_Your assignment_.
Please say how many lines in the records below contain the word "again", giving only the number.

_Entries supplied_.
--- START ---

/-- TILE_FAULT_RECORD (R315): a lost tile group is retried where it can be; a record moves one level up, or is settled where it is: a
final one fails the record at the issuing level, another goes to system software there. -/
def execTileFaultRecord (id : Nat) (s : State) : Host.Outcome State Fault Refusal :=
  .next (match s.tile id with
    | none => s
    | some t =>
      match t.st, t.level with
      | .failed, _ => s
      | .faulted, .cluster cl => s.retryCluster t cl
      | _, _ =>
        match t.fault with
        | none => s
        | some (rec, f) =>
          if t.answer.isSome then s
          else
            let chain := s.chain 6 id
            let at_ := holderAt chain ((rec.drop 4).take 2)
            match chain[at_ + 1]? with
            | some up => s.modTile id (fun t => { t with fault := some (setBytes rec 4 up.level.path, f) })
            | none =>
              match f with
              | none => s.failRecord id
              | some f => if s.answerDue ((chain.getLast?.map (fun r => r.id)).getD id) then s else s.deliverTile t f rec)

/-! ### Splitting (R304, R305) -/

/-- The part of an output that a record covers (R305): of a TACR that the span root split, the ⌈M/G⌉ rows of its member. -/
def State.outOf (s : State) (t : TileNode) : OutPart :=
  if recOp t.bytes = 8 ∧ (s.chain 6 t.id).any (fun u => decide (u.level = .span)) then
    let ms := s.members t.ctx
    let n := ceilDiv (recM t.bytes) ms.length
    let r0 := ms.idxOf (recSeq t.bytes / 2 ^ 18 % 64) * n
    ⟨r0, min (recM t.bytes) (r0 + n) - r0, recN t.bytes⟩
  else recWhole t.bytes

/-- The pieces that a record is split into: cluster blocks, rows of C for TGATH, one for TSCAT, none for TSYNC. -/
def State.pieces (s : State) (t : TileNode) : Nat :=
  match recOp t.bytes with
  | 6 => recM t.bytes
  | 7 => 1
  | 9 => 0
  | _ => (s.outOf t).blocks.1 * (s.outOf t).blocks.2

/-- The first output element of a piece; a row of C whose elements lie on several dies goes whole to the home of its first one (log 142). -/
def State.pieceElem (s : State) (t : TileNode) (k : Nat) : Nat × Nat := if recOp t.bytes = 6 then (k, 0) else (s.outOf t).origin k

/-- The home die of an element of C: its address translated as a write (R304). -/
def State.homeOf (s : State) (ctx : Nat) (b : List Byte) (i j : Nat) : Except PageFault (BitVec 2) × State :=
  let (a, _) := (recRefC b).elem (fmtTD (recFmt b)).width i j
  match s.translate ctx 0 none (BitVec.ofNat 64 a) .write 4 with
  | (.error f, s) => (.error f, s)
  | (.ok pa, s) => (.ok (homeDie pa), s)

/-- The same as a stream engine finds it, in its own TLB (R25). -/
def State.homeBy (s : State) (w : TileWho) (b : List Byte) (i j : Nat) : Except PageFault (BitVec 2) × State :=
  let (a, _) := (recRefC b).elem (fmtTD (recFmt b)).width i j
  match s.tileRange w (BitVec.ofNat 64 a) .write 4 with
  | (.error f, s) => (.error f, s)
  | (.ok ps, s) => (.ok (homeDie ((ps.head?.map Prod.fst).getD 0)), s)

/-- A piece given to a die, whose pieces stand in increasing order (R304): the die's child takes it, or is made. -/
def State.giveDie (s : State) (t : TileNode) (d : BitVec 2) (k : Nat) : State :=
  match (s.childrenOf t.id).find? (fun c => decide (c.level = .die d)) with
  | some c => s.modTile c.id (fun c => { c with blocks := c.blocks.filter (· < k) ++ [k] ++ c.blocks.filter (k < ·), st := if c.st = .complete then .accepted else c.st })
  | none =>
    let s := s.addTile (.die d) t.ctx (.parent t.id) (childBytes t.bytes .package (t.path + d.toNat * 2 ^ 16)) d.toNat
    s.modTile s.tileCount (fun c => { c with blocks := [k] })

/-- The package director gives its next piece to its home die; a piece whose lookup faults waits (R304), and so does one for a die
without a route (R387). -/
def State.splitPackage (s : State) (t : TileNode) : State :=
  let total := s.pieces t
  let next : Option (Nat × Bool) :=
    if t.next < total then some (t.next, false)
    else if t.fault.isSome then none
    else t.blocks.head?.map (fun k => (k, true))
  match next with
  | none => s
  | some (k, again) =>
    let done (s : State) : State := s.modTile t.id (fun t => if again then { t with blocks := t.blocks.drop 1 } else { t with next := t.next + 1 })
    let held (d : BitVec 2) : Bool := !s.dieReach 0 d
    let wait (d : BitVec 2) : State := if (s.die 0).unreach.getLsbD d.toNat then s.cutRecord t.id else s
    if recOp t.bytes = 7 then
      match allDies.find? held with
      | some d => wait d
      | none => done (allDies.foldl (fun s d => s.giveDie t d 0) s)
    else
      let (i, j) := s.pieceElem t k
      match s.homeOf t.ctx t.bytes i j with
      | (.ok d, u) => if held d then wait d else done (u.giveDie t d k)
      | (.error f, s) =>
        let s := if again then s else s.modTile t.id (fun t => { t with next := t.next + 1, blocks := t.blocks ++ [k] })
        s.tileFault t.id k .package false (.page f) 0

/-- Who acts for a die, and for its stream engine `e`. -/
def dieWho (ctx : Nat) (d : BitVec 2) : TileWho := { ctx := ctx, core := coreIn (BitVec.ofNat 6 (16 * d.toNat)) 0, env := GEnv.none }
def streamWho (ctx : Nat) (d : BitVec 2) (e : Nat) : TileWho := { dieWho ctx d with eng := some e }

/-- TSCAT as a die applies it (Table 14.2): the rows of C homed on it, or every row when the record came to it alone. -/
def State.scatDie (s : State) (w : TileWho) (b : List Byte) (d : Option (BitVec 2)) : List Nat → Except TileErr Unit × State
  | [] => (.ok (), s)
  | i :: is =>
    match s.readElem w (recRefB b) tyINT32 i 0 with
    | (.error e, s) => (.error e, s)
    | (.ok x, s) =>
      if recK b ≤ x.toNat then State.scatDie s w b d is
      else
        let (h, s) : Except PageFault (BitVec 2) × State := match d with
          | none => (.ok 0, s)
          | some _ => s.homeBy w b x.toNat 0
        match h with
        | .error f => (.error (.page f), s)
        | .ok h =>
          if d = none ∨ d = some h then
            match s.tscatCols w b i x.toNat (List.range (recN b)) with
            | (.error e, s) => (.error e, s)
            | (.ok _, s) => State.scatDie s w b d is
          else State.scatDie s w b d is

/-- One row of TGATH (R305). -/
def State.gathRow (s : State) (w : TileWho) (b : List Byte) (i : Nat) : Except TileErr Unit × State :=
  let ps := (List.range (recN b)).map (fun j => (i, j))
  match s.gathElems w b ps with
  | (.error e, s) => (.error e, s)
  | (.ok cs, s) => s.writeElems w (recRefC b) (fmtTD (recFmt b)) (ps.zip cs)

--- END ---

_Exercise answer_.
3